What you have to do: From the line below that contains "raise, with its RSL_CHANGE, comes before the UNITS_LOST" to the line that contains "DEFINITION. Operating modes", repeat every line exactly, both ends included, and nothing else.

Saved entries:
┌────────

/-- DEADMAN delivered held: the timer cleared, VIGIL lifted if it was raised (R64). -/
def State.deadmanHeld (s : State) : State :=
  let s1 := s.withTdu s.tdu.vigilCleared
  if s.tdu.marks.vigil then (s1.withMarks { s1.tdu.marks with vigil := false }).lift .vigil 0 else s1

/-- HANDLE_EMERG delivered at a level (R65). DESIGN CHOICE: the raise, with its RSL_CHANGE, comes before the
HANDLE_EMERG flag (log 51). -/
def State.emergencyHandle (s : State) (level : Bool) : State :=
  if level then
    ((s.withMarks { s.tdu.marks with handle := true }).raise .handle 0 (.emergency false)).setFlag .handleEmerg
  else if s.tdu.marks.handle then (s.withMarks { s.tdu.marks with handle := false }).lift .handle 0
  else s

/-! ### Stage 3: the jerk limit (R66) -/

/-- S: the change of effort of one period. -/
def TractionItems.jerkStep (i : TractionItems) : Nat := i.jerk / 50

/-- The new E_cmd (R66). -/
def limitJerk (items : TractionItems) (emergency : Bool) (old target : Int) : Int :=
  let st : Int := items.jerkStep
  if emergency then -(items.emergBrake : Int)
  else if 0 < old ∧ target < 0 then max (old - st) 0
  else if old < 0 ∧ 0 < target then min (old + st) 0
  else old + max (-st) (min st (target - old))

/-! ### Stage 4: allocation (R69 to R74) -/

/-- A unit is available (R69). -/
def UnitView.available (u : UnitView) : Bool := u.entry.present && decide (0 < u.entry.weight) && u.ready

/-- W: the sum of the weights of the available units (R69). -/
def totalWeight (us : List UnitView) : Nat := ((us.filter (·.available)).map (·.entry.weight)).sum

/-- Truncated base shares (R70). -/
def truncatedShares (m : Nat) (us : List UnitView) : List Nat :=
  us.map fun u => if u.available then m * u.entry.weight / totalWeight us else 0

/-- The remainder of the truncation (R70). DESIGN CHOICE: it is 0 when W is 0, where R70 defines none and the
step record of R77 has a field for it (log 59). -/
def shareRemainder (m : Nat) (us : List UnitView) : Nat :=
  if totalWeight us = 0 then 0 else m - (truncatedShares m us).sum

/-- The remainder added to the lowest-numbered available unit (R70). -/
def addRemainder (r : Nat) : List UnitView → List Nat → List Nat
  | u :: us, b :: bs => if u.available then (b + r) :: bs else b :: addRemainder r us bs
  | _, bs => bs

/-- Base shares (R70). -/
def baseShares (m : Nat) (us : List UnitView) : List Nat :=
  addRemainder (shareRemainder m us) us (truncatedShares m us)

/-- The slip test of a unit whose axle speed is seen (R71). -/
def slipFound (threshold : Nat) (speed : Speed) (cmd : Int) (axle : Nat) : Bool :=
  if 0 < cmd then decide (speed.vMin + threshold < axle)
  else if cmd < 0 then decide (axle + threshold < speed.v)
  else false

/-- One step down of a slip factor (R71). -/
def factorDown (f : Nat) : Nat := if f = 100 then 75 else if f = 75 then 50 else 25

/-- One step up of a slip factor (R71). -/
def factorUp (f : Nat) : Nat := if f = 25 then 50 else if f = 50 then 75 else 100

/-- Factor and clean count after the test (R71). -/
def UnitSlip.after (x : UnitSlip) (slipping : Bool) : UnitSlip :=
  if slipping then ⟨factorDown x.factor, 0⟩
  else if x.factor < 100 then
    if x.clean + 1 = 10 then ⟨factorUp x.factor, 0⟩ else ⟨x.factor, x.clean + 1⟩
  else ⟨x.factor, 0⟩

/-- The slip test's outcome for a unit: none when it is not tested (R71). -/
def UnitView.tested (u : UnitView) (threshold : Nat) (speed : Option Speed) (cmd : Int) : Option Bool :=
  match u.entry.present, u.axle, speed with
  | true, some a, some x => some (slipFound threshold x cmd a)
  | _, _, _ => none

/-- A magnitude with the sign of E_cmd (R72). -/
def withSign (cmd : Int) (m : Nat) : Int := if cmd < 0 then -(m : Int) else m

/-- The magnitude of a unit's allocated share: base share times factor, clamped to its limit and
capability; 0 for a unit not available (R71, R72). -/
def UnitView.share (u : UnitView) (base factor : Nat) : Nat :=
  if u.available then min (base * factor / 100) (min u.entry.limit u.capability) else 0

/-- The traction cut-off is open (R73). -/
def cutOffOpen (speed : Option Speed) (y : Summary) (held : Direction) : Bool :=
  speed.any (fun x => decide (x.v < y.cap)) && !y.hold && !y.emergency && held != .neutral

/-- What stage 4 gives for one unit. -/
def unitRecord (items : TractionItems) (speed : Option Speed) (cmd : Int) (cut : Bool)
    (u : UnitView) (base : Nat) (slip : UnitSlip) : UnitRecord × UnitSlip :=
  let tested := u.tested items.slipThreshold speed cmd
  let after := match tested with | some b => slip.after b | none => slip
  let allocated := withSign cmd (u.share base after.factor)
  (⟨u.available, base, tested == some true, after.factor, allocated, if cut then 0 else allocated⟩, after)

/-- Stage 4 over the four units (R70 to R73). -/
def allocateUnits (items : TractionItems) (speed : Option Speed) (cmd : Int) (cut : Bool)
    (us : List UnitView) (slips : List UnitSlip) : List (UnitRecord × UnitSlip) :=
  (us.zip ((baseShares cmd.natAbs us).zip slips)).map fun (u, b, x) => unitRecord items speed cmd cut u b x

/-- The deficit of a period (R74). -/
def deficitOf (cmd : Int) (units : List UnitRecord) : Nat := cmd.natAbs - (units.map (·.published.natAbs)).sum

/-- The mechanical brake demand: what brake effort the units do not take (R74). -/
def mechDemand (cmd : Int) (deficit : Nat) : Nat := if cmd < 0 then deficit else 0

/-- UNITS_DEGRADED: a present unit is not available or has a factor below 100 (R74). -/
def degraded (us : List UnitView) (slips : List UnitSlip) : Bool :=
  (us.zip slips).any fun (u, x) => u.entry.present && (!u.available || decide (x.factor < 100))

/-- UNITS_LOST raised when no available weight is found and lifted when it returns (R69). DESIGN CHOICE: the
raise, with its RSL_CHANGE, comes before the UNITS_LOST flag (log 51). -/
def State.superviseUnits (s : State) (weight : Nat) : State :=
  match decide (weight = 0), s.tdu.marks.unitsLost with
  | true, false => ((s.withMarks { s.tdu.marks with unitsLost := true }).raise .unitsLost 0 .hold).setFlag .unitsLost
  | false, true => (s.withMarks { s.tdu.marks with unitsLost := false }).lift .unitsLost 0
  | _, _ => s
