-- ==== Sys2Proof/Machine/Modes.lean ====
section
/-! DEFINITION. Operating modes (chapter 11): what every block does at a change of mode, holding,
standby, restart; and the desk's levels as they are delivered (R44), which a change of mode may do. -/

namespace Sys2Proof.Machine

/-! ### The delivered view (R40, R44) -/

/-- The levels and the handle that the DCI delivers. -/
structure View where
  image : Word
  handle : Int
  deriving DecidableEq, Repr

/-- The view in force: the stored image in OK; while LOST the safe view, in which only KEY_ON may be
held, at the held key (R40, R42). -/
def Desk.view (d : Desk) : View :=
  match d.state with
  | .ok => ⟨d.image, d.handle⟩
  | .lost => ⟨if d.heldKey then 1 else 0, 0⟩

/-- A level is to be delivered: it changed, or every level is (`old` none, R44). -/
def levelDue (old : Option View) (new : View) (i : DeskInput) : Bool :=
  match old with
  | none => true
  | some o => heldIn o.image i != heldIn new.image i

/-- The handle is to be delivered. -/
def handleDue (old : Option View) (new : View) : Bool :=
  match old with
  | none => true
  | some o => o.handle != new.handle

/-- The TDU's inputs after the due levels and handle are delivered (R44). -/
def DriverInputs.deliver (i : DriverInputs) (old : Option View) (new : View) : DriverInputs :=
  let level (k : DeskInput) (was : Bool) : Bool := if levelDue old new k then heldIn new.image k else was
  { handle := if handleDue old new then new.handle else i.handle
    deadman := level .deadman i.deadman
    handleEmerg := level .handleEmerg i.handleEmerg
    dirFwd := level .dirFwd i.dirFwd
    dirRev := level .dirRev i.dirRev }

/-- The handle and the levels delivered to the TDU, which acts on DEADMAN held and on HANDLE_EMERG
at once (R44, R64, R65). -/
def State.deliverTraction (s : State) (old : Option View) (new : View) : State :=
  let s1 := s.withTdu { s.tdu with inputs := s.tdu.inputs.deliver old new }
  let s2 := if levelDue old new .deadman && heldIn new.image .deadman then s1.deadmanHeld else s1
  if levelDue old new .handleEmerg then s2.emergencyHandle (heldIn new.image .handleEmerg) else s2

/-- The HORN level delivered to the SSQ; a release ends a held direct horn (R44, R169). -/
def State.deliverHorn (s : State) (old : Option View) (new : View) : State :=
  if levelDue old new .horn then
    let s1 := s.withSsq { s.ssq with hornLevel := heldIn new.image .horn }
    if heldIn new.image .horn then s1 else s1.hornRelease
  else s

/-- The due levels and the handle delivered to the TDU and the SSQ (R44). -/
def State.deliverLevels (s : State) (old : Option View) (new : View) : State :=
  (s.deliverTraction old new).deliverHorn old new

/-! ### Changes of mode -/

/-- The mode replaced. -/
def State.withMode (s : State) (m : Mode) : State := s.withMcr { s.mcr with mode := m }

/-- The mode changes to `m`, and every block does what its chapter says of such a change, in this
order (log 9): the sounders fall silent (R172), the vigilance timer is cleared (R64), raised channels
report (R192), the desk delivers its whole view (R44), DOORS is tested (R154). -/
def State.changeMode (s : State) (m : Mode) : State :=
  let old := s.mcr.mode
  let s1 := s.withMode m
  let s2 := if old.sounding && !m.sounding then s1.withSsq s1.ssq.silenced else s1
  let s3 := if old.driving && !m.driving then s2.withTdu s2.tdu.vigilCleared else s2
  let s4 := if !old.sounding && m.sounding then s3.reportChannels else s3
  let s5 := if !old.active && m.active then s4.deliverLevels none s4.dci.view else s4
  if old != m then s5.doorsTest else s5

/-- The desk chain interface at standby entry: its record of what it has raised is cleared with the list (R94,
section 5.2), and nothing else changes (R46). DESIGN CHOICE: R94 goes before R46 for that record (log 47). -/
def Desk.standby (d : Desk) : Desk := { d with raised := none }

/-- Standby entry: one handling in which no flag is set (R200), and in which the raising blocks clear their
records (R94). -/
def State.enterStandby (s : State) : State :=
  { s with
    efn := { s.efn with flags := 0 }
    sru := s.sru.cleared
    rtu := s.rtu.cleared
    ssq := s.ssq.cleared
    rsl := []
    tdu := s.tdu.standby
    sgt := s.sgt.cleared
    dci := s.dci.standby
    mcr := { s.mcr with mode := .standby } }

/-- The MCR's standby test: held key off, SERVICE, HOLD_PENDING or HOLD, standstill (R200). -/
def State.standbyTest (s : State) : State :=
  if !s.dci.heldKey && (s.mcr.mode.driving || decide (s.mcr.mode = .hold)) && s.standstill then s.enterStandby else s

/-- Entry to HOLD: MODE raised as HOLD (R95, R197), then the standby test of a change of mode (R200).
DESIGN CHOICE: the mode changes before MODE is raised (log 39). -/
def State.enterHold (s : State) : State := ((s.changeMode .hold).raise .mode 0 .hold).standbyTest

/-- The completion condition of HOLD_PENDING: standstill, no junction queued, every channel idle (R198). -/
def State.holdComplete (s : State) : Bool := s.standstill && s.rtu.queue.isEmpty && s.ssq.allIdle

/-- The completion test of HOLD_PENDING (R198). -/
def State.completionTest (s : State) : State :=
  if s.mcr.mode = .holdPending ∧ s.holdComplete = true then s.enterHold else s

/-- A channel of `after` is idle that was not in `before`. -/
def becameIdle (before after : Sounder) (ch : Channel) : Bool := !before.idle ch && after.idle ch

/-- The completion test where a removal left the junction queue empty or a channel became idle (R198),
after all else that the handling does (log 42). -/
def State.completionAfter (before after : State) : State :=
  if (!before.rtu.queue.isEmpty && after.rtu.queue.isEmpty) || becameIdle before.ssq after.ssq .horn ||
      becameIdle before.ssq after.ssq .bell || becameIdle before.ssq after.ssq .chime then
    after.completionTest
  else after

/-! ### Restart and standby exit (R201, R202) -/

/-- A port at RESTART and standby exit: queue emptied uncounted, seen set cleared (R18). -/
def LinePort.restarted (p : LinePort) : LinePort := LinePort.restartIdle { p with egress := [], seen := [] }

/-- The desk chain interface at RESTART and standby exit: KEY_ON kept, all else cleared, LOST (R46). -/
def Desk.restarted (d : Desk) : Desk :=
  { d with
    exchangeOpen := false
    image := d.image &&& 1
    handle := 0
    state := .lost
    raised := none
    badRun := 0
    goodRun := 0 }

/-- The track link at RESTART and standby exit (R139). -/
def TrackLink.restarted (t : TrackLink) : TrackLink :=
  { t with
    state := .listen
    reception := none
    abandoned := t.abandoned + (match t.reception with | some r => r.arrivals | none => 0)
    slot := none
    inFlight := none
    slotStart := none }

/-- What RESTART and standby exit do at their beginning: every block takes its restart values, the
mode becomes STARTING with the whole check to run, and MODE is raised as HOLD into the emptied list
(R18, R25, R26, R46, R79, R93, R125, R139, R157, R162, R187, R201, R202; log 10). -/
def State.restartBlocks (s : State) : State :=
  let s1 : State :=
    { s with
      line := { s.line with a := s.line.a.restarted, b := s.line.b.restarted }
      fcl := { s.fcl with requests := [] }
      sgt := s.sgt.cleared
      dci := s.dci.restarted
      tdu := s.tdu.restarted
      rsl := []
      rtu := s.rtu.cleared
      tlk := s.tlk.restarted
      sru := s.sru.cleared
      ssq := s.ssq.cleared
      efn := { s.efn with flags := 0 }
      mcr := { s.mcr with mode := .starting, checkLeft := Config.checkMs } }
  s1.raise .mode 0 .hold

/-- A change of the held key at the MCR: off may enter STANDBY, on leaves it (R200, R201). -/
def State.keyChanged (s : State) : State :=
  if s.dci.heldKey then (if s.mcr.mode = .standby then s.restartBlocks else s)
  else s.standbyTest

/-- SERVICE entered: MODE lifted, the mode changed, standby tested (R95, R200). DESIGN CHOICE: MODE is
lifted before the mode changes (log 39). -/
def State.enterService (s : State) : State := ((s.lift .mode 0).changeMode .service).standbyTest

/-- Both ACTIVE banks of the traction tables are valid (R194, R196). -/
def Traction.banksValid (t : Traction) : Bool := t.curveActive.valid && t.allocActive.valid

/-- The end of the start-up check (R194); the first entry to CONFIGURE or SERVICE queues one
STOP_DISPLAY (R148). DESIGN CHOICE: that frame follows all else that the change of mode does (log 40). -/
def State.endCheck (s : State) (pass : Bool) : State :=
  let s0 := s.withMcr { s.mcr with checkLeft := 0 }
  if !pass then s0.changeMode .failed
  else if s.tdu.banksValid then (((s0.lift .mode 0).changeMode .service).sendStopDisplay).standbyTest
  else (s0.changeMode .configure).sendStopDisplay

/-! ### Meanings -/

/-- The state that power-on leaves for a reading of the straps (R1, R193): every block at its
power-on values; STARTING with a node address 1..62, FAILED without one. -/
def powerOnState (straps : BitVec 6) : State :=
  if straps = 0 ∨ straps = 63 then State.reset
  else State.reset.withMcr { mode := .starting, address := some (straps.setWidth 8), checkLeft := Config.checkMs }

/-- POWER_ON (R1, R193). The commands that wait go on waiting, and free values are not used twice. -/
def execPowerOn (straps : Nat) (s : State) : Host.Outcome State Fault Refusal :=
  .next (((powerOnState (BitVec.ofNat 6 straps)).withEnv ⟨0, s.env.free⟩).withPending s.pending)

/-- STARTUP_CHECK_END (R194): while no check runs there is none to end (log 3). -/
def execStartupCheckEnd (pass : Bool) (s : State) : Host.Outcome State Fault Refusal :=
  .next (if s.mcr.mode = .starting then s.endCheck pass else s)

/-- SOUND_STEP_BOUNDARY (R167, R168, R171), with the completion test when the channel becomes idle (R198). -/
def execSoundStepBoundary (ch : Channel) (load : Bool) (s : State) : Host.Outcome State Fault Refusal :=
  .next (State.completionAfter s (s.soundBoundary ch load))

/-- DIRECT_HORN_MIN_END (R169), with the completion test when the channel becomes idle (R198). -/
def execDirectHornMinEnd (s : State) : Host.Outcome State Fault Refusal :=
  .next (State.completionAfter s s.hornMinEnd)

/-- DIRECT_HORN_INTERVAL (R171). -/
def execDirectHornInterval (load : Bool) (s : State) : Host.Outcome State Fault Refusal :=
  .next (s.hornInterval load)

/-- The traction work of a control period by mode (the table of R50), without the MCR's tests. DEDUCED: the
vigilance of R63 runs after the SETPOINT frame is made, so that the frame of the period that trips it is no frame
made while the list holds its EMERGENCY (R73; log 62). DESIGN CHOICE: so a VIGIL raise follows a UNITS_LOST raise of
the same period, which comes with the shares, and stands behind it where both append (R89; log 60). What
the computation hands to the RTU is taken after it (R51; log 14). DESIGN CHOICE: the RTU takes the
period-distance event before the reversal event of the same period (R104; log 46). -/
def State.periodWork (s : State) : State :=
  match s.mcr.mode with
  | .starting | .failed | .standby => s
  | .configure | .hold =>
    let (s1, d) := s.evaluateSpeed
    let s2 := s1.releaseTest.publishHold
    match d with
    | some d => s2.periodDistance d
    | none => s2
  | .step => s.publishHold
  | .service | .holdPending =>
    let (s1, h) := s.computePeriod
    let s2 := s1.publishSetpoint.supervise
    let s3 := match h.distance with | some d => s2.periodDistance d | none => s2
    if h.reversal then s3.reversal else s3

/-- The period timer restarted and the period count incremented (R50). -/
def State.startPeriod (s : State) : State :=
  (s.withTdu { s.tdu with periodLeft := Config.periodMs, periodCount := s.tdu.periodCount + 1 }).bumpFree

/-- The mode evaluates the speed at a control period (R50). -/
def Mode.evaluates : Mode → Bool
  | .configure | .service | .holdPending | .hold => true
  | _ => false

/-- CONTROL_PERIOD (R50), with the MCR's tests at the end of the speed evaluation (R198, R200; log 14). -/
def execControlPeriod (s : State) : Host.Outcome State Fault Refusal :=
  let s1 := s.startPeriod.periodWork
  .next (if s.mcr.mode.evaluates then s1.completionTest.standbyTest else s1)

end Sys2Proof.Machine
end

└────────

Answer for the task:
raise, with its RSL_CHANGE, comes before the UNITS_LOST flag (log 51). -/
def State.superviseUnits (s : State) (weight : Nat) : State :=
  match decide (weight = 0), s.tdu.marks.unitsLost with
  | true, false => ((s.withMarks { s.tdu.marks with unitsLost := true }).raise .unitsLost 0 .hold).setFlag .unitsLost
  | false, true => (s.withMarks { s.tdu.marks with unitsLost := false }).lift .unitsLost 0
  | _, _ => s
-- ==== Sys2Proof/Machine/Modes.lean ====
section
/-! DEFINITION. Operating modes (chapter 11): what every block does at a change of mode, holding,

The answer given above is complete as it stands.